Something about it makes me cry harder.

No words are spoken, and when the sun rises, he walks me back to my bed and tucks me in. At the door to my room, he looks back at me once. He’s just a shadow in the dark, a boy, a face I can’t make out, but it sticks with me.

That was the first night my protector came to me, promising he would never leave my side.

He came every night after that to hold me as I cried.

Today was a bad day. The other girls were picking on me again, and I feel so alone. Layla is still on her pain meds, and every night, like a ritual, I find myself crying in the bathroom for everything I lost. This time, however, when the arm slides around me, I lift my head and see him for the first time.

He has startling, bright gray eyes the color of the storms we used to get back home, serious twisted lips, and a slightly rounded face with curly black hair flopping over his forehead. He’s older than me, a teenager, and judging by the pained look in his eyes, he’s hurting just as badly as I am. That’s when I notice the blood staining his shirt.

“Are you okay?” I whisper, voice cracking.

He blinks, and a slow smile curls his lips. “Shouldn’t I be asking you that, little doe?”

“Doe?” I repeat in confusion.

“You have big green eyes, and you remind me of a doe I saw once,” he explains and starts to pull away, but I move closer, burying my head in his chest.
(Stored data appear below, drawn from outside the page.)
set_option maxRecDepth 20000 in
/-- The hypotheses of steps 1 to 4, for the token that the rush holds. -/
theorem passes_good (us : List UsedEntry) (k : Token) (hk : k ∈ [goodToken, laterToken, token 500101 1 0 1 7700, token 500101 1 2 1 7700]) :
    k.serial = 500101 ∧ slotKey (rush.heldInputs 21).current (rush.heldInputs 21).next k.generation = some key7
    ∧ checkWord key7 k = k.check ∧ (withUsed us rush).tokens.active = [] := by
  refine ⟨?_, ?_, ?_, rfl⟩ <;> revert k <;> decide +kernel

set_option maxRecDepth 20000 in
theorem passes_token (us : List UsedEntry) : passesToken (withUsed us rush) (rush.heldInputs 21) goodToken :=
  ⟨by decide +kernel, fun key h => by
    rw [(passes_good us goodToken (by decide)).2.1] at h
    cases h
    exact (passes_good us goodToken (by decide)).2.2.1, nofun⟩

theorem witness_refusals :
    badToken.malformed = true
    ∧ ({ goodToken with check := goodToken.check + 1 }.malformed = false
      ∧ checkWord key7 { goodToken with check := goodToken.check + 1 } ≠ goodToken.check + 1)
    ∧ (∃ r ∈ [(⟨500101, 500101⟩ : SerialRange)], r.low ≤ goodToken.serial ∧ goodToken.serial ≤ r.high)
    ∧ (usedOf (withUsed [⟨500101, 900, .tentative 5 16⟩] rush).tokens.used goodToken.serial = some ⟨500101, 900, .tentative 5 16⟩
      ∧ usedOf (withUsed [⟨500101, 1, .final none 0 0 true 16⟩] rush).tokens.used goodToken.serial = some ⟨500101, 1, .final none 0 0 true 16⟩
      ∧ rush.uptime + 1 = 1)
    ∧ ((rush.heldInputs 21).synced = true ∧ (rush.heldInputs 21).grace = 30
      ∧ ((atTime 29 rush).heldInputs 21).time + 30 + 1 = 60 * laterToken.issueMinute
      ∧ 60 * laterToken.issueMinute + 60 * laterToken.validity + 30 + 1 = ((atTime 151 rush).heldInputs 21).time)
    ∧ (heldEntry held.resv 7700).any (fun h => decide (h.kind ∉ kindsAllowed (token 500101 2 2 1 7700).summary.rider
        (token 500101 2 2 1 7700).summary.wanted)) = true
    ∧ (ordinaryPath plain goodToken ∧ plain.select goodToken.summary.rider goodToken.summary.wanted none = none)
    ∧ (ordinaryPath rush goodToken ∧ rush.select goodToken.summary.rider goodToken.summary.wanted none = some 2)
    ∧ (∃ h, heldEntry held.resv 7700 = some h ∧ h.dock = 2 ∧ h.kind ∈ kindsAllowed (token 500101 1 0 1 7700).summary.rider
        (token 500101 1 0 1 7700).summary.wanted) := by
  refine ⟨by decide +kernel, by decide +kernel, by decide +kernel, by decide +kernel, by decide +kernel, by decide +kernel,
    ⟨.inl rfl, by decide +kernel⟩, ⟨.inl rfl, by decide +kernel⟩, ⟨_, rfl, rfl, by decide +kernel⟩⟩

/-- Serial 500101 used up to second 0, and 95 or 96 entries that have not expired. -/
def crowded (n : Nat) : State :=
  withUsed (⟨500101, 0, .final none 0 0 true 16⟩ :: (List.range n).map (fun i => ⟨i + 1, 60, .final none 0 0 true 16⟩)) rush

set_option maxRecDepth 20000 in
theorem witness_step_nine : ∀ n ∈ [94, 95],
    passesToken (crowded n) (rush.heldInputs 21) goodToken ∧ passesUsed (crowded n) goodToken
    ∧ passesTime (rush.heldInputs 21) goodToken ∧ passesReservation (crowded n) goodToken ∧ (crowded n).usedDistinct
    ∧ ((crowded n).tokens.used.filter (fun u => decide (¬ (u.isFinal = true ∧ u.expiry ≤ (crowded n).uptime)))).length = n := by
  intro n hn
  refine ⟨passes_token _, ?_, fun _ => by decide +kernel, .inl rfl, ⟨?_, ?_⟩, ?_⟩
  · intro u h
    cases (show some (⟨500101, 0, .final none 0 0 true 16⟩ : UsedEntry) = some u from h)
    exact ⟨rfl, Nat.zero_le _⟩
  · show _ ≤ _
    revert n; decide +kernel
  all_goals revert n; decide +kernel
“My name is Zoey,” I tell him when the tears stop. His hand is curled into my hair, holding me close. He doesn’t say anything, so I lift my head. “This is where you tell me your name.” I sniffle and wipe my face.

He searches my eyes as if he’s looking for something. “Gray. My name is Gray.” He shoots me the most blinding smile I’ve ever seen. “So, Zoey, want to hear a joke?”